Exercise. Repeat exactly, and only, the lines of the entries below from the one with "theorem test_decode_refuses_wide : decodeTableWord" through the one with "selects (R125). -/", both ends included.

Given data.
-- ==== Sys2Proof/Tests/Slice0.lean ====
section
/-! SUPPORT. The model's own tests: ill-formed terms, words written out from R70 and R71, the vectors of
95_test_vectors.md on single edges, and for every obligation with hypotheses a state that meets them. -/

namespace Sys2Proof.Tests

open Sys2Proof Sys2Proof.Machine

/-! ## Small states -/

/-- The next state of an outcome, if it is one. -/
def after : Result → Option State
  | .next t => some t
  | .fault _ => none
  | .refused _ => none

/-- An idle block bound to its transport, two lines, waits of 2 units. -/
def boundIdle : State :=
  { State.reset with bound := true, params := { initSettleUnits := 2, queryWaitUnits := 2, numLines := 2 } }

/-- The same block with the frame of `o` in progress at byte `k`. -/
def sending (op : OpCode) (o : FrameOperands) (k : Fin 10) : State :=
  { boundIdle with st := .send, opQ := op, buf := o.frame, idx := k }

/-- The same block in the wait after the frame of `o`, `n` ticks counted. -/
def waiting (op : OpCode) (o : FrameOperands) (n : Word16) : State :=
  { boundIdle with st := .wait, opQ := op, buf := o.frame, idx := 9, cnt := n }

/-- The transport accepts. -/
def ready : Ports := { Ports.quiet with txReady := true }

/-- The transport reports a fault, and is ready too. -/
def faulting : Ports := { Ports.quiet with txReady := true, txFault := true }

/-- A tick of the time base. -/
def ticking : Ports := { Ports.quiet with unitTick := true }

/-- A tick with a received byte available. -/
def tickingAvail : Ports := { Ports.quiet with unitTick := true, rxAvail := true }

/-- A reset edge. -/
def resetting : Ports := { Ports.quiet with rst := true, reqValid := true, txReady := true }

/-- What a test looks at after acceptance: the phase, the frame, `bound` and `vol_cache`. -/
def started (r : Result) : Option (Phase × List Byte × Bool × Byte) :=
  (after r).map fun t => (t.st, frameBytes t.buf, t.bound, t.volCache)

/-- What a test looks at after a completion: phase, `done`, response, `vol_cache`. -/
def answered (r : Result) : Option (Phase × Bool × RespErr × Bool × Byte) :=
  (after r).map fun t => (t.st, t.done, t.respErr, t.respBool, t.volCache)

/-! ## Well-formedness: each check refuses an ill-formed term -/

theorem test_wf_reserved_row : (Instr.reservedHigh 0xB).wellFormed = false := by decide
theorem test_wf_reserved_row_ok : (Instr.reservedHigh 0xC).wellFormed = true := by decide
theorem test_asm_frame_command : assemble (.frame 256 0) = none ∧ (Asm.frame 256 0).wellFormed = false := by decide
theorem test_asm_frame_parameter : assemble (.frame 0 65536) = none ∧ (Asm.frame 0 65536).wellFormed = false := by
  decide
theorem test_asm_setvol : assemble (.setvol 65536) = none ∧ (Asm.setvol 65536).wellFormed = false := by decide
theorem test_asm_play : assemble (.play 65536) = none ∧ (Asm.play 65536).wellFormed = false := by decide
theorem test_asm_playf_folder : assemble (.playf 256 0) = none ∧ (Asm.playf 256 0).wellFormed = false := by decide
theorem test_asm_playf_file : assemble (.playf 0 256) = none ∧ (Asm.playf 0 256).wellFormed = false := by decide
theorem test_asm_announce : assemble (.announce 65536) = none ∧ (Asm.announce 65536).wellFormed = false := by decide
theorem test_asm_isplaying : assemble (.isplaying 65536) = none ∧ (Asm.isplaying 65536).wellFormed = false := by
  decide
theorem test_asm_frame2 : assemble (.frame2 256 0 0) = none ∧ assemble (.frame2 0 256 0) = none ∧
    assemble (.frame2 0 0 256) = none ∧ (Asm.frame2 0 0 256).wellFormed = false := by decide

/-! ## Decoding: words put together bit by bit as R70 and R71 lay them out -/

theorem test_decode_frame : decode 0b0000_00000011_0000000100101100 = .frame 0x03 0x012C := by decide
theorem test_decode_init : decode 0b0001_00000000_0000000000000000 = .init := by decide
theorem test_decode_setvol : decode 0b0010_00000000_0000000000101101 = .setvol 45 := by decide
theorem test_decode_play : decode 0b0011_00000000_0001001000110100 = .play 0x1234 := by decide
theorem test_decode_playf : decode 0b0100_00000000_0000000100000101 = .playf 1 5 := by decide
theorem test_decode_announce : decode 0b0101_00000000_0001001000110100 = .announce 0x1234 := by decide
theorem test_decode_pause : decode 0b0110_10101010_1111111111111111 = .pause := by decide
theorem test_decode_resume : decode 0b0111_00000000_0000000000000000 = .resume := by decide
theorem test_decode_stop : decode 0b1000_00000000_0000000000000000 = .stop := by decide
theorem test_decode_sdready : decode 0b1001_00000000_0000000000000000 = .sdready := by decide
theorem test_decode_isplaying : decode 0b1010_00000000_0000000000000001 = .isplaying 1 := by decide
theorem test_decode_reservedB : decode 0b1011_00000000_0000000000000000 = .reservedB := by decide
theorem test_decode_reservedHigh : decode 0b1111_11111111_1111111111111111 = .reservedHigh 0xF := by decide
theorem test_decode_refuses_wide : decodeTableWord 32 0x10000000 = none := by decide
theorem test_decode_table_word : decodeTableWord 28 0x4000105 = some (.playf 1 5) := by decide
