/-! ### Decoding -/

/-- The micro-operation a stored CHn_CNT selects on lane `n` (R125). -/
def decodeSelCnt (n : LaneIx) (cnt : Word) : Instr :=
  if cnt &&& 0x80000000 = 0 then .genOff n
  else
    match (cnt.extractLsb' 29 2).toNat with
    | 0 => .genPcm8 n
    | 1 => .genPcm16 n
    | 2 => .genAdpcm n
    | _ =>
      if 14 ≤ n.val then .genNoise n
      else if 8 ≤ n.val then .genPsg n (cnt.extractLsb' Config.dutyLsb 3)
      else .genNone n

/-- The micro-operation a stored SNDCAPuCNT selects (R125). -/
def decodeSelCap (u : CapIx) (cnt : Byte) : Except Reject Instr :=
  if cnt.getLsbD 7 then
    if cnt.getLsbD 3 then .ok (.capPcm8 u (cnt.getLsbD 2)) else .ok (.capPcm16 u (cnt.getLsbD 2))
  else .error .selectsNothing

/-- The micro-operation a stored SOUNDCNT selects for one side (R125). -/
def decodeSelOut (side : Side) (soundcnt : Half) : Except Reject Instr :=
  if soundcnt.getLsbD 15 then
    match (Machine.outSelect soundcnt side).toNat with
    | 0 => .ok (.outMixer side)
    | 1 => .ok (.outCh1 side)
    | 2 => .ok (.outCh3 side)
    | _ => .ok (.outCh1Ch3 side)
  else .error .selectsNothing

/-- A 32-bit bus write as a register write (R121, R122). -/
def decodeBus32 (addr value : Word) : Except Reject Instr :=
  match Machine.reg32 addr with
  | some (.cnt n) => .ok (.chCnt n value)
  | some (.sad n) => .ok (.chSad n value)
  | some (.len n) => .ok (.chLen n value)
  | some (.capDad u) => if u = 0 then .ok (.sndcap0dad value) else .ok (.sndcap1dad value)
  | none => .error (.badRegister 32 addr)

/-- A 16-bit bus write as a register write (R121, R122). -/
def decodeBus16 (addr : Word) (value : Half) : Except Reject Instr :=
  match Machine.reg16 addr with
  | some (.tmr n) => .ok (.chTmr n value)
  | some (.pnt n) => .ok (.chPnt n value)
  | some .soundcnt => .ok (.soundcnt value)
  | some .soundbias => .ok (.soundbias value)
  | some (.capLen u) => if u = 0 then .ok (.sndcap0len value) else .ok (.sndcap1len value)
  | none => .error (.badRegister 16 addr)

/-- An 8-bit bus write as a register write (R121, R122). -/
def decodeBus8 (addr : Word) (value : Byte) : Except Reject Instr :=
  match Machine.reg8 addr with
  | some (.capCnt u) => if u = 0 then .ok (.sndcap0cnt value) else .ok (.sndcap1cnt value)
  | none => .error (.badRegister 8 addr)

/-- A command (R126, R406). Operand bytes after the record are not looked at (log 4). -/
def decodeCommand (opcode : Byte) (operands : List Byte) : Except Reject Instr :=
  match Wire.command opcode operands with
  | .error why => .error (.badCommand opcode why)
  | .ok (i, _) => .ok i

Task result.
theorem test_decode_refuses_wide : decodeTableWord 32 0x10000000 = none := by decide
theorem test_decode_table_word : decodeTableWord 28 0x4000105 = some (.playf 1 5) := by decide
/-! ### Decoding -/

/-- The micro-operation a stored CHn_CNT selects on lane `n` (R125). -/
def decodeSelCnt (n : LaneIx) (cnt : Word) : Instr :=
  if cnt &&& 0x80000000 = 0 then .genOff n
  else
    match (cnt.extractLsb' 29 2).toNat with
    | 0 => .genPcm8 n
    | 1 => .genPcm16 n
    | 2 => .genAdpcm n
    | _ =>
      if 14 ≤ n.val then .genNoise n
      else if 8 ≤ n.val then .genPsg n (cnt.extractLsb' Config.dutyLsb 3)
      else .genNone n

/-- The micro-operation a stored SNDCAPuCNT selects (R125). -/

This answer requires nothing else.